В те дни, когда Жильберта предупреждала, что не придет на Елисейские Поля, я старался совершать прогулки, которые бы немного приблизили меня к ней. Иногда я увлекал Франсуазу в паломничество к дому, где жили Сванны. Я заставлял ее без конца повторять то, что она узнала о мадмуазель Сванн от гувернантки. «Говорят, что она очень почитает образки святых. Никогда не уедет из дому, если слышала сову, или какое-то тиканье в стене, или видела кошку в полночь, или мебель трещала.
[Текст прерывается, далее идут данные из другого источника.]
/-- The fixed schedules of the producers of a stream, in device ticks, each with the sector that it sends from (R306). Records whose number depends on the data count
at their limit per tick (R253, R262). Closed capture records and CAPTURE_READ use what room the stream has. -/
def Plan.producers (p : Plan) (d k : Nat) (st : Block) : List (Nat × Sched) :=
  let every := fun (l off n : Nat) => gridEnds (Nat.max 1 l) off n
  ((p.of .instrDefine d).flatMap (fun (e : Nat × Block) =>
    let (i, b) := e
    let src := p.mainSrc d b
    let rg := iRange b
    let parts := p.partsOf d i b
    let lat := p.latency d i b
    let home := sectorOf ((parts.head?.map (fun q => q.tile)).getD 0)
    let one := fun (x : Sched) => [(home, x.later lat)]
    -- a result on the grid of R190
    let grid := fun (l off bytes : Nat) => one (l, fun n => if every l off n then bytes else 0)
    if !p.placed d i then []
    else
      (if iKind b = 11 ∧ b.is 2 1 ∧ b.nat 8 = k then one (1, fun _ => tickWire p st 1 1 (b.nat 6)) else []) ++
      (if iDest b != .stream k then []
       else match iKind b with
        | 0 => grid (b.nat 7) (b.nat 8) (recWire p st (detBytes b))
        | 1 => grid (b.nat 7) (b.nat 8) (recWire p st (detBytes b))
        | 2 => one (p.framePer src (b.nat 6), fun n => p.framesIn src (b.nat 6) n * recWire p st (32 + 2 * rg.2))
        | 3 => (iSources d b).flatMap (fun s => (p.homeRuns s rg.1 rg.2).map (fun r => (sectorOf r.1, Sched.later lat
            (if st.is 1 1 then let u := st.nat 16 * 8 / 8; (p.framePer s u, fun n => p.framesIn s u n * r.2.2 * wireVdif p st (st.nat 16 + 32))
             else (p.framePer s 1, fun n => tickWire p st r.2.2 1 (p.framesIn s 1 n))))))
        | 4 => parts.map (fun q => (sectorOf q.tile, Sched.later lat (b.nat 6, fun n => if every (b.nat 6) (b.nat 7) n then recWire p st (dumpBytes b q.n) else 0)))
        | 5 => parts.map (fun q => (sectorOf q.tile, Sched.later lat (b.nat 6, fun n => if every (b.nat 6) (b.nat 7) n then recWire p st (dumpBytes b q.n) else 0)))
        | 6 =>
          if b.is 11 1 then grid (b.nat 13) (b.nat 14) (b.nat 8 * recWire p st (powerBytes b rg.2))
          else if st.is 1 1 then
            let u := st.nat 16 * 8 / 16
            parts.map (fun q => (sectorOf q.tile, Sched.later lat (p.framePer src u, fun n => b.nat 8 * p.framesIn src u n * q.n * wireVdif p st (st.nat 16 + 32))))
          else parts.map (fun q => (sectorOf q.tile, Sched.later lat (p.framePer src 1, fun n => b.nat 8 * tickWire p st q.n 2 (p.framesIn src 1 n))))
        | 7 => (p.skDefs d i b).flatMap (fun sb => one (p.framePer src (sb.nat 5), fun n => p.framesIn src (sb.nat 5) n * recWire p st (32 + 8 * sb.nat 4)))
        | 8 => if b.is 2 1 then one (1, fun _ =>
            let u := capUmax p d b
            let nch := capNch b
            let ends := fun (kk sz : Nat) => if kk = 0 then 0 else ceilDiv u (2 ^ kk) * recWire p st (nch * sz)
            recWire p st 16 + recWire p st (ceilDiv (u * capBits p d b) 8) +
            (match b.word? 3 with | some 0 => recWire p st (ceilDiv (u * capBits p d b) 2048) | some 4 => 0 | some 5 => 0 | _ => recWire p st (ceilDiv (u * nch) 8)) +
            ends (b.nat 22) (envBytes p d b) + ends (b.nat 23) 8) else []
        | 11 => grid (b.nat 9) 0 (recWire p st 112)
        | _ => []))) ++
  ((p.of .maskDefine d).filterMap (fun (e : Nat × Block) =>
    let b := e.2
    if destAt b (if b.is 0 1 then 13 else 10) != .stream k || !p.placed d (b.nat 2) then none
    else
      let per := if b.is 0 1 then ceilDiv (p.fmax (p.maskSrc d b)) (Nat.max 1 (b.nat 11)) + 1 else b.nat 8
      some (homeSector p d (b.nat 2), ((1, fun _ => per * recWire p st 64) : Sched)))) ++
  ((p.of .plateDefine d).filterMap (fun (e : Nat × Block) =>
    let b := e.2
    if destAt b 16 != .stream k || !p.placed d (b.nat 1) then none
    else some (homeSector p d (b.nat 1), Sched.later (p.lam d (b.nat 1) + 2) (b.nat 14, fun n => if every (b.nat 14) (b.nat 15) n then recWire p st (96 + 4 * plateCells b) else 0))))
where
  /-- Sector of an instrument's first part. -/
  homeSector (p : Plan) (d i : Nat) : Nat := match p.place? .instrDefine d i with | some x => sectorOf (x.tiles.headD 0) | none => 0

/-- Several schedules as one. -/
def Sched.sum (l : List Sched) : Sched := (l.foldl (fun (a : Nat) (x : Sched) => Nat.lcm a (Nat.max 1 x.1)) 1, fun n => sumN (l.map (fun x => x.2 n)))
/-- The schedule of a stream: its producers' messages and, of a ROCE stream, the immediate of every IMM_TICKS-th tick from its definition on that sends any (R322, R323). -/
def Plan.streamSched (p : Plan) (d k : Nat) (st : Block) : Sched :=
  let x := Sched.sum ((p.producers d k st).map (fun e => e.2))
  if st.is 1 2 then
    let imm := Nat.max 1 (st.nat 28)
    let e := ((p.place? .streamDefine d k).map (fun y => y.since)).getD 0
    (Nat.lcm x.1 imm, fun n => x.2 n + (if 0 < x.2 n ∧ (n + 1 + (imm - e % imm)) % imm = 0 then 4 else 0))
  else x
/-- A schedule over its period: the period, the sum, the largest tick, and the largest excess of any run over `e` per tick (R318). -/
def schedStats (x : Sched) (e : Nat) : Nat × Nat × Nat × Nat :=
  let (tot, top, _, best) := (List.range (2 * x.1)).foldl (fun (a : Nat × Nat × Nat × Nat) (n : Nat) =>
    let w := x.2 n
    let cur := a.2.2.1 + w - e
    (a.1 + w, Nat.max a.2.1 w, cur, Nat.max a.2.2.2 cur)) (0, 0, 0, 0)
  (x.1, tot / 2, top, best)
/-- B_max of a stream (R318). -/
def Plan.bMax (p : Plan) (d k : Nat) (st : Block) : Nat :=
  let e := egressBytes p.m (st.nat 11)
  (schedStats (p.streamSched d k st) e).2.2.2 + (if st.is 1 2 then e * ceilDiv (st.nat 27 * 10 ^ 9) (p.m * 6400000) else 0)
/-- Stream bytes on each UCIe edge: what the producers of another sector than the port's send over it, in the largest tick of the schedule of them all (R306, R329). -/
def Plan.edgeBooks (p : Plan) : List Bk :=
  let rows := (p.objs .streamDefine).flatMap (fun e => (p.producers e.1 e.2.1 e.2.2).map (fun x => (sectorRoute x.1 (e.2.2.nat 2 / 32), x.2)))
  ((rows.flatMap (fun x => x.1)).eraseDups).map (fun g =>
    (⟨0x11, 16 * g.1 + g.2, devDome, (schedStats (Sched.sum ((rows.filter (fun x => x.1.contains g)).map (fun x => x.2))) 0).2.2.1, 0⟩ : Bk))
Вообще она очень верующая». Я был так влюблен в Жильберту, что если по дороге замечал их старого дворецкого, выгуливающего собаку, то от полноты чувств останавливался и вперял страстный взгляд в его седые бакенбарды. Франсуаза говорила мне:
— Да что с вами?
Потом мы продолжали наш путь до самых ворот, где привратник, не такой, как другие привратники, вплоть до галунов ливреи исполненный, как мне представлялось, того же горестного очарования, что и имя Жильберты, знал, вероятно, что я из тех, кому врожденная ущербность никогда не позволит проникнуть в таинственную жизнь, охранять которую ему было поручено; эту жизнь огораживали от меня затворенные окна антресолей, занавешенные ниспадавшими благородными муслиновыми шторами и похожие не на окна, а на глаза Жильберты. А иногда мы шли на бульвары, и я останавливался в начале улицы Дюфо; мне сказали, что там часто можно встретить Сванна по дороге к дантисту; и воображение мое настолько выделяло отца Жильберты из всего остального человечества, присутствие его среди реального мира вносило в этот мир такое волшебство, что, еще не доходя до площади Мадлен, я волновался при мысли, что приближаюсь к улице, где внезапно может явиться сверхъестественное существо.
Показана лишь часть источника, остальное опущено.